The European Competitiveness (Internal market, Industry and Research) Council has met, in an extraordinary meeting, to debate the proposed Seventh Framework programme (FP7) and, by a majority, has reached an agreement to support the draft FP7 proposal. One of the main issues halting progress of the proposal was whether or not embryonic stem cell research should be funded under FP7. The European Commission and the European Parliament had reached an agreement that FP7 would be funded under, following the same strict rules as had been created for the FP6 programme (see news story). With some clarifications, the Council has now also agreed on that compromise position.

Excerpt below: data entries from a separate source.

-- ==== Sys2Proof/Machine/MulDiv.lean ====
section
/-! DEFINITION. Integer multiplication and division (R94). The high products, division and remainders write late (R117, R119). -/
namespace Sys2Proof.Machine

/-- MUL: the low 64 bits. -/
def execMul (c : Nat) (rd rs1 rs2 : RegNo) (s : State) : Answer := .next (s.opMul c rd rs1 rs2 (fun x y => x * y))

/-- MULW. -/
def execMulw (c : Nat) (rd rs1 rs2 : RegNo) (s : State) : Answer := .next (s.opMul c rd rs1 rs2 (fun x y => sext32 (x * y)))

/-- MULH: signed times signed. -/
def execMulh (c : Nat) (rd rs1 rs2 : RegNo) (s : State) : Answer := .next (s.opLate c rd rs1 rs2 (fun x y => mulHigh x.toInt y.toInt))

/-- MULHU: unsigned times unsigned. -/
def execMulhu (c : Nat) (rd rs1 rs2 : RegNo) (s : State) : Answer := .next (s.opLate c rd rs1 rs2 (fun x y => mulHigh x.toNat y.toNat))

/-- MULHSU: signed rs1 times unsigned rs2. -/
def execMulhsu (c : Nat) (rd rs1 rs2 : RegNo) (s : State) : Answer := .next (s.opLate c rd rs1 rs2 (fun x y => mulHigh x.toInt y.toNat))

/-- DIV: signed, toward zero. -/
def execDiv (c : Nat) (rd rs1 rs2 : RegNo) (s : State) : Answer := .next (s.opLate c rd rs1 rs2 (fun x y => divS x y))

/-- DIVU. -/
def execDivu (c : Nat) (rd rs1 rs2 : RegNo) (s : State) : Answer := .next (s.opLate c rd rs1 rs2 (fun x y => divU x y))

/-- REM: signed. -/
def execRem (c : Nat) (rd rs1 rs2 : RegNo) (s : State) : Answer := .next (s.opLate c rd rs1 rs2 (fun x y => remS x y))

/-- REMU. -/
def execRemu (c : Nat) (rd rs1 rs2 : RegNo) (s : State) : Answer := .next (s.opLate c rd rs1 rs2 (fun x y => remU x y))

/-- DIVW. -/
def execDivw (c : Nat) (rd rs1 rs2 : RegNo) (s : State) : Answer := .next (s.opLate c rd rs1 rs2 (fun x y => sext32 ((divS (x.truncate 32) (y.truncate 32)).zeroExtend 64)))

/-- DIVUW. -/
def execDivuw (c : Nat) (rd rs1 rs2 : RegNo) (s : State) : Answer := .next (s.opLate c rd rs1 rs2 (fun x y => sext32 ((divU (x.truncate 32) (y.truncate 32)).zeroExtend 64)))

/-- REMW. -/
def execRemw (c : Nat) (rd rs1 rs2 : RegNo) (s : State) : Answer := .next (s.opLate c rd rs1 rs2 (fun x y => sext32 ((remS (x.truncate 32) (y.truncate 32)).zeroExtend 64)))

/-- REMUW. -/
def execRemuw (c : Nat) (rd rs1 rs2 : RegNo) (s : State) : Answer := .next (s.opLate c rd rs1 rs2 (fun x y => sext32 ((remU (x.truncate 32) (y.truncate 32)).zeroExtend 64)))

end Sys2Proof.Machine
end

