/-! ## Channel subsystem and ledger -/

/-- The subchannel operations of CSS.CMD (R261-R263, R286, R287, R290), with no operation in flight but the one named: their RESULT, with GO 0 again where they
have completed. SC_ENABLE takes the record with GEN moved on; a migration takes another ONLINE path with a new GEN, or waits for the report of
a step handed off; SC_ABORT ends what is not handed off and asks for the withdrawal of what is; an unassigned OP answers 7.

Channel programs (R273, R275, R283, R286, R289): the step of an ACTIVE subchannel's one operation. NOP, a WAIT whose time has come and a BRANCH not taken go on
or end the program with status 0x00; a BRANCH taken reads the CCD that it names; a device step is handed to the ONLINE path with its data; a step handed off
times out with a new GEN and, where it may not be repeated, status 0x40; a NOPATH timeout ends what is held with 0x1E. Where the manual is silent its clauses state the model's choices of log entries 7, 21, 22. -/
def Obligations.SubchannelsAndChannelPrograms : Prop :=
  (∀ (s : State) (r n : Nat) (t : BitVec 12) (i : BitVec 2) (op : BitVec 4) (o : Op), r < numCores → s.rb Reg.CSS_CMD.at 31 = false →
      (∀ e ∈ s.css.subs, e.2.lost = false) → s.admits cssTag true (s.subRecord t.toNat + 0x20) = (s, none) → s.subRecord t.toNat < 2 ^ 40 →
      let c := s.sub t.toNat
      let world := decide ((s.core r).lvl = 3)
      let mine := c.world = false ∨ world = true
      let a := s.subRecord t.toNat
      let word (ofs len : Nat) := leNat (((s.bytes a 64).drop ofs).take len)
      let done (u : State) (res : Nat) : Prop := u.rb Reg.CSS_CMD.at 31 = false ∧ u.rf Reg.CSS_CMD.at 30 28 = res
      let waits (u : State) : Prop := u.rb Reg.CSS_CMD.at 31 = true
      let fresh : SubCh :=
        { st := .idle, cfg := word 0 4, paths := word 4 4, auth := word 8 8, devaddr := word 0x10 8, timeout := word 0x18 4, idx := 0,
          gen := (word 0x24 2 + 1) % 65536, done := word 0x28 4, ended := word 0x2C 4, queue := [], drain := none, lost := false }
      let quiet := s.css.ops = [] ∧ s.css.faults = []
      let one := s.css.ops = [(n, some o)] ∧ s.css.log = [] ∧ c.queue = [n] ∧ (s.slot n).subch = t.toNat ∧ o.ocause = 0
      (quiet → c.st = .disabled → s.admits cssTag false a = (s, none) → s.mem.poisonAt a = false →
        (word 0 4 / 2 % 2 = 0 ∨ world = true → subRecordBad (s.bytes a 64) = false → ∃ u, exec (.scEnable (.core r) t) s = .next u ∧ done u 0 ∧
          u.sub t.toNat = fresh) ∧
        (word 0 4 / 2 % 2 = 1 → world = false → ∃ u, exec (.scEnable (.core r) t) s = .next u ∧ done u 5 ∧ u.sub t.toNat = c) ∧
        (word 0 4 / 2 % 2 = 0 → subRecordBad (s.bytes a 64) = true → ∃ u, exec (.scEnable (.core r) t) s = .next u ∧ done u 2 ∧ u.sub t.toNat = c)) ∧
      (quiet → c.st ≠ .disabled → mine → ∃ u, exec (.scEnable (.core r) t) s = .next u ∧ done u 1 ∧ u.sub t.toNat = c) ∧
      (quiet → c.st ≠ .disabled → ¬ mine → ∀ x ∈ [Instr.scEnable (.core r) t, .scDisable (.core r) t, .scMigrateDrain (.core r) t i, .scMigrateForce (.core r) t i,
        .scAbort (.core r) t], ∃ u, exec x s = .next u ∧ done u 5 ∧ u.sub t.toNat = c) ∧
      (quiet → c.st = .idle → mine → ∃ u, exec (.scDisable (.core r) t) s = .next u ∧ done u 0 ∧ u.sub t.toNat = { c with st := .disabled }) ∧
      (quiet → c.st = .active ∨ c.st = .migrating ∨ c.st = .aborting → mine → ∃ u, exec (.scDisable (.core r) t) s = .next u ∧ done u 1 ∧ u.sub t.toNat = c) ∧
      (quiet → c.st = .idle → c.queue = [] → mine → ∀ x ∈ [Instr.scMigrateDrain (.core r) t i, .scMigrateForce (.core r) t i],
        (s.pathUp (c.pathAt i.toNat) = true → ∃ u, exec x s = .next u ∧ done u 0 ∧
          u.sub t.toNat = { c with idx := i.toNat, gen := (c.gen + 1) % 65536, drain := none }) ∧
        (s.pathUp (c.pathAt i.toNat) = false → ∃ u, exec x s = .next u ∧ done u 2 ∧ u.sub t.toNat = c)) ∧
      (one → c.st = .active → o.phase = .handed → mine → s.pathUp (c.pathAt i.toNat) = true → ∃ u, exec (.scMigrateDrain (.core r) t i) s = .next u ∧ waits u ∧
        u.sub t.toNat = { c with st := .migrating, drain := some (i.toNat, true) } ∧ u.op? n = some o) ∧
      (one → c.st = .active → o.phase = .handed → mine → ∃ u, exec (.scAbort (.core r) t) s = .next u ∧ waits u ∧
        u.sub t.toNat = { c with st := .aborting } ∧ u.op? n = some { o with abort := true }) ∧
      (one → c.st = .active → o.phase = .ready → mine → ∃ u, exec (.scAbort (.core r) t) s = .next u ∧ done u 0 ∧ u.ended n 0x1D ∧
        (u.sub t.toNat).queue = [] ∧ (u.sub t.toNat).st = if s.anyPath c then .idle else .nopath) ∧
      (quiet → op.toNat ∉ [1, 2, 3, 4, 5, 8, 9, 10] → ∃ u, exec (.badop (.core r) op t) s = .next u ∧ done u 7 ∧ u.css = s.css)) ∧
  (∀ (s : State) (sc n : Nat) (o : Op) (c : Ccd), s.css.ops = [(n, some o)] → s.css.log = [] → s.css.faults = [] →
      (∀ e ∈ s.css.subs, e.2.lost = false) → (s.sub sc).queue = [n] → (s.slot n).subch = sc → (s.slot n).mirrored = false → s.cssStopped = false → o.chain = [c] → c.join = false → c.mark = false →
      o.ocause = 0 → o.got = [] → o.abort = false → s.admits cssTag true (s.subRecord sc + 0x20) = (s, none) → s.subRecord sc < 2 ^ 40 →
      let d := s.sub sc
      let p := d.path
      let etc := s.clk.etc.toNat
      let readable (a len : Nat) : Prop := a < 2 ^ 40 ∧ a % 4096 + len ≤ 4096 ∧ s.admits (s.opTag n) false a = (s, none) ∧
        (∀ x, a / 64 ≤ x → x * 64 < a + len → s.mem.poisonAt (x * 64) = false) ∧ s.isHost a = false
      let goesTo (u : State) (a : Nat) : Prop := ∃ o', u.op? n = some o' ∧ o'.at_ = a ∧ o'.chain = [Ccd.ofBytes (s.bytes a 32)] ∧ o'.phase = .ready ∧
        o'.nread = o.nread + 1
      let ccdOk (a : Nat) : Prop := readable a 32 ∧ ccdBad a (Ccd.ofBytes (s.bytes a 32)) [] o.last o.nread false = false ∧
        nfld d.cfg (8 + (Ccd.ofBytes (s.bytes a 32)).cmd) (8 + (Ccd.ofBytes (s.bytes a 32)).cmd) = 1
      let passes (x : Instr) : Prop := (c.next = false → ∃ u, exec x s = .next u ∧ u.ended n 0x00) ∧
        (c.next = true → ccdOk (o.at_ + 32) → ∃ u, exec x s = .next u ∧ goesTo u (o.at_ + 32))
      let handed (x : Instr) (data : List Byte) : Prop := ∃ u, exec x s = .next u ∧ (∃ o', u.op? n = some o' ∧ o'.phase = .handed ∧ o'.path = p) ∧
        (u.slot n).st = 3 ∧ (u.slot n).handoff = true ∧
        (u.adapter p).steps = (s.adapter p).steps ++
          [{ slot := n, gen := d.gen, sub := sc, cmd := c.cmd, param := c.param, arg := c.arg, count := c.len o.last, data := data }] ∧
        u.rf (Reg.ADPT_PATHSTAT.at p) 31 16 = (s.rf (Reg.ADPT_PATHSTAT.at p) 31 16 + 1) % 65536
      let device (x : Instr) (cmd : Nat) (data : List Byte) : Prop := c.cmd = cmd → p < 0x4C → s.pathUp p = true → s.pathRoom p cmd = true →
        (s.pathAuth p (s.slot n) = true → handed x data) ∧ (s.pathAuth p (s.slot n) = false → ∃ u, exec x s = .next u ∧ u.ended n 0x10)
      (d.st = .active → o.phase = .ready →
        (c.cmd = 0 → passes (.ccdNop sc)) ∧
        (c.cmd = 1 → (c.param = 1 ∧ o.resid = 0) ∨ (c.param = 2 ∧ o.resid ≠ 0) → passes (.branch sc)) ∧
        (c.cmd = 1 → c.param = 0 ∨ (c.param = 1 ∧ o.resid ≠ 0) ∨ (c.param = 2 ∧ o.resid = 0) → ccdOk c.arg → ∃ u, exec (.branch sc) s = .next u ∧
          goesTo u c.arg) ∧
        (c.cmd = 2 → (if c.param = 0 then c.arg else etc + c.arg) ≤ etc → passes (.ccdWait sc)) ∧
        (c.cmd = 2 → etc < (if c.param = 0 then c.arg else etc + c.arg) → ∃ u, exec (.ccdWait sc) s = .next u ∧
          (∃ o', u.op? n = some o' ∧ o'.phase = .wait (if c.param = 0 then c.arg else etc + c.arg))) ∧
        device (.ccdRead sc) 8 [] ∧ device (.sense sc) 11 [] ∧
        (readable c.addr (c.len o.last) → device (.ccdWrite sc) 9 (s.bytes c.addr (c.len o.last)) ∧ device (.control sc) 10 (s.bytes c.addr (c.len o.last))) ∧
        (c.cmd = 8 → d.idx < 4 → s.anyPath d = false → ∃ u, exec (.ccdRead sc) s = .next u ∧ (u.sub sc).st = .nopath ∧ (∃ o', u.op? n = some o'))) ∧
      (∀ t, o.phase = .wait t → (t ≤ etc → passes (.waitExpiry sc)) ∧ (etc < t → exec (.waitExpiry sc) s = .next s)) ∧
      (o.phase = .handed → d.st = .active → c.idemp = false → ∃ u, exec (.stepTimeout sc) s = .next u ∧ u.ended n 0x40 ∧ (u.sub sc).gen = (d.gen + 1) % 65536) ∧
      (o.phase = .ready → exec (.stepTimeout sc) s = .next s) ∧
      (o.phase = .ready → d.st = .nopath → ∃ u, exec (.nopathTimeout sc) s = .next u ∧ u.ended n 0x1E) ∧
      (d.st ≠ .nopath → exec (.nopathTimeout sc) s = .next s))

As with FP6, three categories of human embryonic research will be excluded from FP7: research into human cloning, research that would result in the modification of the germ-line (thus making changes hereditable), and the creation of embryos solely for research purposes or for the derivation of stem cells. FP7 will not fund the research step where the embryo is destroyed (the procurement phase), but down-stream research will be considered under strict controls. No activity will be funded that is forbidden in all Member States. Research proposals will only be considered for funding from Member States where the research is legal. All research proposals involving embryonic stem cells must undergo local or national ethics review, scientific review that proves that the use of human embryonic stem cells is necessary, and an ethics review at the European Commission level. Only if the proposal passes all of these reviews will it be presented to the European Commission’s Regulatory Committee for review and possible approval. Each proposal will be considered on a case-by-case basis. According to Commissioner Janez Potoènik, the proposals that have been funded under FP6 would also have been funded under today’s agreement. Nothing substantial has been changed from the FP6 method of working; these debates have served as clarification.

The FP7 proposal now will be returned to the European Parliament for its second reading, tentatively scheduled for November. Commissioners are hopeful that the FP7 proposal will be approved this year so that funding can begin in early 2007. Additionally, Commission Potoènik noted that the European Commission is committed to the creation of a European stem cell registry which could help negate the need to duplicate embryonic stem cell lines.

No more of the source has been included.